Given vertices $\left(a , b\right) , \left(c , d\right) , \left(e , f\right)$, dilation point $\left(p , q\right)$, dilation factor $r$, the distance the centroid moves after dilation is:

$\frac{r - 1}{3} \sqrt{{\left(a + c + e - 3 p\right)}^{2} + {\left(b + d + e - 3 q\right)}^{2}}$

$= \frac{4}{3} \sqrt{{\left(- 1 + 3 + 7 - 3 \left(- 2\right)\right)}^{2} + {\left(2 \pm 5 + 4 - 3 \left(6\right)\right)}^{2}} = \frac{4}{3} \sqrt{514}$

Explanation:

I've answered one or two of these before.
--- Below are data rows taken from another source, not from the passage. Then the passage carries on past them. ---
/-- An instruction of the result shape. -/
theorem result_spec {s : State} {e : Iss} {j : Iss → Judge} {b : Iss → Eff} {ls : List Nat} {d : Byte}
    {w : Nat → Bool} {v : Nat → Nat} {c : Nat → Conds} (h : issOf s = some e) (hj : j e = .go)
    (hroom : RoomForTraps e) (hb : ∃ a, b e = { resultBody e ls d w v c with all := a })
    (hd : ∀ l ∈ ls, w l = true → d.toNat + 1 < 256) :
    ∃ t, issue s j b = .next t ∧ Result s t e ls d w v c := by
  obtain ⟨a, hb⟩ := hb
  have hes := (issOf_some h).1
  have hsl : ∀ k, (b e).g.sl k = (({ e.adv with slices := e.adv.slices.mapIdx fun k (x : Slice) =>
      { x with fpx := fpxOr x.fpx (sliceConds k ls c) } } : Gang)).sl k := by rw [hb]; exact fun _ => rfl
  have hk : ∀ k, (b e).g.sl k = if (e.adv.slices[k]?).isSome = true then
      { e.adv.sl k with fpx := fpxOr (e.adv.sl k).fpx (sliceConds k ls c) } else e.adv.sl k := by
    intro k; rw [hsl, sl_mapIdx]
  obtain ⟨t, g, ht, hr, ho, hf, hta, hadv⟩ := issue_retires (b := b) h hj hroom (by rw [hb]; exact congrArg _ (congrArg _ hes))
    (fun k => by rw [hk]; split <;> exact (adv_sl_tally e k).2.2)
    (by rw [hb]; simp [resultBody])
    (fun k => by rw [hk]; split <;> exact (adv_sl_tally e k).2.1) (by rw [hb]; rfl)
  refine ⟨t, ht, g, hr, ?_, ?_, ?_, ?_, ?_, ?_, ?_⟩
  · rw [hb] at ho; rw [← hes]; exact ho
  · rw [hf.regs, hb]; exact wrote_resultsOf _ _ _ _ _ hd
  · rw [hf.preds, hb]; rfl
  · rw [hf.sregs, hb]; rfl
  · rw [hb] at hf; exact ⟨hf.trapBase, hf.fpxEn, hf.dbgCtl, hf.gear, hf.axCount, hf.opens, hf.grp⟩
  · intro k hks
    have h1 := (adv_sl_tally e k).1
    simp only [tally, Prod.mk.injEq] at h1
    rw [hta, hk, if_pos (by rw [isSome_slices (adv_slices_length e)]; exact hks)]
    simp only [tally, h1]
  · refine advanced_of (F := fun k x => { (if e.mask.getLsbD k then { x with pc := x.pc + 4 } else x) with
        fpx := fpxOr x.fpx (sliceConds k ls c) }) h hadv (fun k => ?_) fun k x => ?_
    · rw [hb]
      show ((e.g.slices.mapIdx fun k (x : Slice) => if e.mask.getLsbD k then { x with pc := x.pc + 4 } else x).mapIdx
        fun k (x : Slice) => { x with fpx := fpxOr x.fpx (sliceConds k ls c) })[k]? = _
      rw [List.getElem?_mapIdx, List.getElem?_mapIdx, Option.map_map]
      cases e.g.slices[k]? with
      | none => rfl
      | some x => simp only [Option.map_some, Function.comp]; split <;> rfl
    · dsimp only
      split <;> exact ⟨rfl, rfl, rfl, rfl, rfl, rfl, rfl⟩

/-! ## Predicates -/

theorem getLsbD_one_shl (l j : Nat) (hj : j < 32) : (1#32 <<< l).getLsbD j = decide (j = l) := by
  rw [BitVec.getLsbD_shiftLeft]
  by_cases h : j < l
  · simp [h]; omega
  · by_cases h2 : j = l
    · subst h2; simp [hj]
    · simp [hj, h, h2]; omega

theorem smGet_setPred (m : SMap 32) (p q l : Nat) (v : Bool) (j : Nat) (hj : j < 32) :
    (q == 0 || (smGet (setPred m p l v) q).getLsbD j) =
      if q ≠ 0 ∧ q = p ∧ j = l then v else (q == 0 || (smGet m q).getLsbD j) := by
  unfold setPred
  by_cases hq : q = 0
  · simp [hq]
  · by_cases hp : p = 0
    · simp [hp, hq]
    · rw [if_neg hp]
      dsimp only
      rw [smGet_smSet]
      by_cases hqp : q = p
      · subst hqp
        simp only [hq, if_true, beq_eq_false_iff_ne.2 hq, Bool.false_or, ne_eq, not_false_eq_true, true_and]
        cases v
        · rw [if_neg Bool.false_ne_true, BitVec.getLsbD_and, BitVec.getLsbD_not, getLsbD_one_shl l j hj]
          by_cases hjl : j = l <;> simp [hjl, hj]
        · rw [if_pos rfl, BitVec.getLsbD_or, getLsbD_one_shl l j hj]
          by_cases hjl : j = l <;> simp [hjl]
      · simp [hqp]

theorem wrotePred_fold (g : Gang) (p : Nat) (v : Nat → Bool) (ls : List Nat) (h : ∀ l ∈ ls, l < 32)
    (g' : Gang) (hg : g'.preds = ls.foldl (fun m l => setPred m p l (v l)) g.preds) :
    WrotePred g g' ls p v := by
  intro q j hj
  unfold predAt
  rw [hg]
  clear hg g'
  generalize hm : g.preds = m
  clear hm g
  induction ls generalizing m with
  | nil => simp
  | cons x ls ih =>
    rw [List.foldl_cons, ih (fun l hl => h l (by simp [hl])) (setPred m p x (v x)),
      smGet_setPred m p q x (v x) j hj]
    by_cases hq : q ≠ 0 ∧ q = p
    · by_cases hjx : j = x
      · subst hjx
        by_cases hm : j ∈ ls <;> simp [hq.2, hm, hq.2 ▸ hq.1]
      · by_cases hm : j ∈ ls <;> simp [hq.2, hm, hjx, hq.2 ▸ hq.1]
    · by_cases h0 : q = 0
      · simp [h0]
      · have : q ≠ p := fun e => hq ⟨h0, e⟩
        simp [h0, this]

/-- An instruction of the predicate shape. -/
theorem pred_spec {s : State} {e : Iss} {j : Iss → Judge} {b : Iss → Eff} {p : Nat} {v : Nat → Bool}
    {c : Nat → Conds} (h : issOf s = some e) (hj : j e = .go) (hroom : RoomForTraps e)
    (hb : b e = predBody e p v c) : ∃ t, issue s j b = .next t ∧ PredResult s t e p v c := by
  have hes := (issOf_some h).1
  have hsl : ∀ k, (b e).g.sl k = (({ e.adv with slices := e.adv.slices.mapIdx fun k (x : Slice) =>
      { x with fpx := fpxOr x.fpx (sliceConds k e.active c) } } : Gang)).sl k := by rw [hb]; exact fun _ => rfl
  have hk : ∀ k, (b e).g.sl k = if (e.adv.slices[k]?).isSome = true then
      { e.adv.sl k with fpx := fpxOr (e.adv.sl k).fpx (sliceConds k e.active c) } else e.adv.sl k := by
    intro k; rw [hsl, sl_mapIdx]
  obtain ⟨t, g, ht, hr, ho, hf, hta, hadv⟩ := issue_retires (b := b) h hj hroom
    (by rw [hb]; exact congrArg _ (congrArg _ hes))
    (fun k => by rw [hk]; split <;> exact (adv_sl_tally e k).2.2)
    (by rw [hb]; simp [predBody])
    (fun k => by rw [hk]; split <;> exact (adv_sl_tally e k).2.1) (by rw [hb]; rfl)
  refine ⟨t, ht, g, hr, ?_, ?_, ?_, ?_, ?_, ?_, ?_⟩
  · rw [hb] at ho; rw [← hes]; exact ho
  · exact wrotePred_fold e.g p v e.active (fun l => active_lt) g (by rw [hf.preds, hb]; rfl)
  · rw [hf.regs, hb]; rfl
  · rw [hf.sregs, hb]; rfl
  · rw [hb] at hf; exact ⟨hf.trapBase, hf.fpxEn, hf.dbgCtl, hf.gear, hf.axCount, hf.opens, hf.grp⟩
  · intro k hks
    have h1 := (adv_sl_tally e k).1
    simp only [tally, Prod.mk.injEq] at h1
    rw [hta, hk, if_pos (by rw [isSome_slices (adv_slices_length e)]; exact hks)]
    simp only [tally, h1]
  · refine advanced_of (F := fun k x => { (if e.mask.getLsbD k then { x with pc := x.pc + 4 } else x) with
        fpx := fpxOr x.fpx (sliceConds k e.active c) }) h hadv (fun k => ?_) fun k x => ?_
    · rw [hb]
      show ((e.g.slices.mapIdx fun k (x : Slice) => if e.mask.getLsbD k then { x with pc := x.pc + 4 } else x).mapIdx
        fun k (x : Slice) => { x with fpx := fpxOr x.fpx (sliceConds k e.active c) })[k]? = _
      rw [List.getElem?_mapIdx, List.getElem?_mapIdx, Option.map_map]
      cases e.g.slices[k]? with
      | none => rfl
      | some x => simp only [Option.map_some, Function.comp]; split <;> rfl
    · dsimp only
      split <;> exact ⟨rfl, rfl, rfl, rfl, rfl, rfl, rfl⟩

/-! ## Uniform registers -/

/-- An instruction of the uniform shape. -/
theorem uni_spec {s : State} {e : Iss} {j : Iss → Judge} {b : Iss → Eff} {d : Byte} {v : Nat → Nat}
    (h : issOf s = some e) (hj : j e = .go) (hroom : RoomForTraps e) (hb : b e = uniBody e d v) :
    ∃ t, issue s j b = .next t ∧ UniResult s t e d v := by
  have hes := (issOf_some h).1
  have hsl : ∀ k, (b e).g.sl k = e.adv.sl k := by
    rw [hb]; unfold uniBody; intro k; dsimp only; split <;> rfl
  have hst : (b e).st = e.s := by rw [hb]; unfold uniBody; dsimp only; split <;> rfl
  obtain ⟨t, g, ht, hr, ho, hf, hta, hadv⟩ := issue_retires (b := b) h hj hroom
    (by rw [hst, hes]) (fun k => by rw [hsl]; exact (adv_sl_tally e k).2.2)
    (by rw [hb]; unfold uniBody; dsimp only; split <;> exact adv_slices_length e)
    (fun k => by rw [hsl]; exact (adv_sl_tally e k).2.1)
    (by rw [hb]; unfold uniBody; dsimp only; split <;> rfl)
  have hfile : SameFile e.adv (b e).g ∨ ∃ l r, e.active = l :: r ∧
      (b e).g = { e.adv with sregs := smSet e.adv.sregs d.toNat (BitVec.ofNat 32 (v (l / 4))) } := by
    rw [hb]; unfold uniBody; dsimp only
    split
    · exact .inl (.refl _)
    · rename_i l r hl
      exact .inr ⟨l, r, hl, rfl⟩
  refine ⟨t, ht, g, hr, ?_, ?_, ?_, ?_, ?_, ?_, ?_⟩
  · rw [hst, hes] at ho; exact ho
  · intro c
    rw [hf.sregs, hb]
    unfold uniBody
    dsimp only
    cases hl : e.active with
    | nil => rfl
    | cons l r =>
      show smGet (smSet e.adv.sregs _ _) c = _
      rw [smGet_smSet]
      rfl
  · rcases hfile with h1 | ⟨l, r, hl, h1⟩
    · rw [hf.regs, h1.regs]; rfl
    · rw [hf.regs, h1]; rfl
  · rcases hfile with h1 | ⟨l, r, hl, h1⟩
    · rw [hf.preds, h1.preds]; rfl
    · rw [hf.preds, h1]; rfl
  · rcases hfile with h1 | ⟨l, r, hl, h1⟩
    · have h2 : SameFile e.adv g := h1.trans hf
      exact ⟨h2.trapBase, h2.fpxEn, h2.dbgCtl, h2.gear, h2.axCount, h2.opens, h2.grp⟩
    · rw [h1] at hf; exact ⟨hf.trapBase, hf.fpxEn, hf.dbgCtl, hf.gear, hf.axCount, hf.opens, hf.grp⟩
  · intro k
    rw [hta, hsl]
    exact (adv_sl_tally e k).1
  · refine advanced_of (F := fun k x => if e.mask.getLsbD k then { x with pc := x.pc + 4 } else x) h hadv
      (fun k => ?_) fun k x => ?_
    · have : (b e).g.slices = e.adv.slices := by
        rw [hb]; unfold uniBody; dsimp only; split <;> rfl
      rw [this]
      show (e.g.slices.mapIdx fun k (x : Slice) =>
        if e.mask.getLsbD k then { x with pc := x.pc + 4 } else x)[k]? = _
      rw [List.getElem?_mapIdx]
    · split <;> exact ⟨rfl, rfl, rfl, rfl, rfl, rfl, rfl⟩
Let's do this one in general:

Given a triangle with vertices $\left(a , b\right) , \left(c , d\right) , \left(e , f\right)$ and dilation point $\left(p , q\right)$ determine how far the centroid moves when dilated by a factor of $r$.

The centroid is $\left(u , v\right) = \left(\frac{1}{3} \left(a + c + e\right) , \frac{1}{3} \left(b + d + e\right)\right)$

The distance $s$ from the centroid to the dilation point is before dilation is

$s = \sqrt{{\left(u - p\right)}^{2} + {\left(v - q\right)}^{2}}$

After dilation it will be $r s$ so the total distance moved is:

$m = \left(r - 1\right) s = \left(r - 1\right) \sqrt{{\left(u - p\right)}^{2} + {\left(v - q\right)}^{2}}$

$m = \left(r - 1\right) \sqrt{{\left(\frac{1}{3} \left(a + c + e\right) - p\right)}^{2} + {\left(\frac{1}{3} \left(b + d + e\right) - q\right)}^{2}}$

$m = \frac{r - 1}{3} \sqrt{{\left(a + c + e - 3 p\right)}^{2} + {\left(b + d + e - 3 q\right)}^{2}}$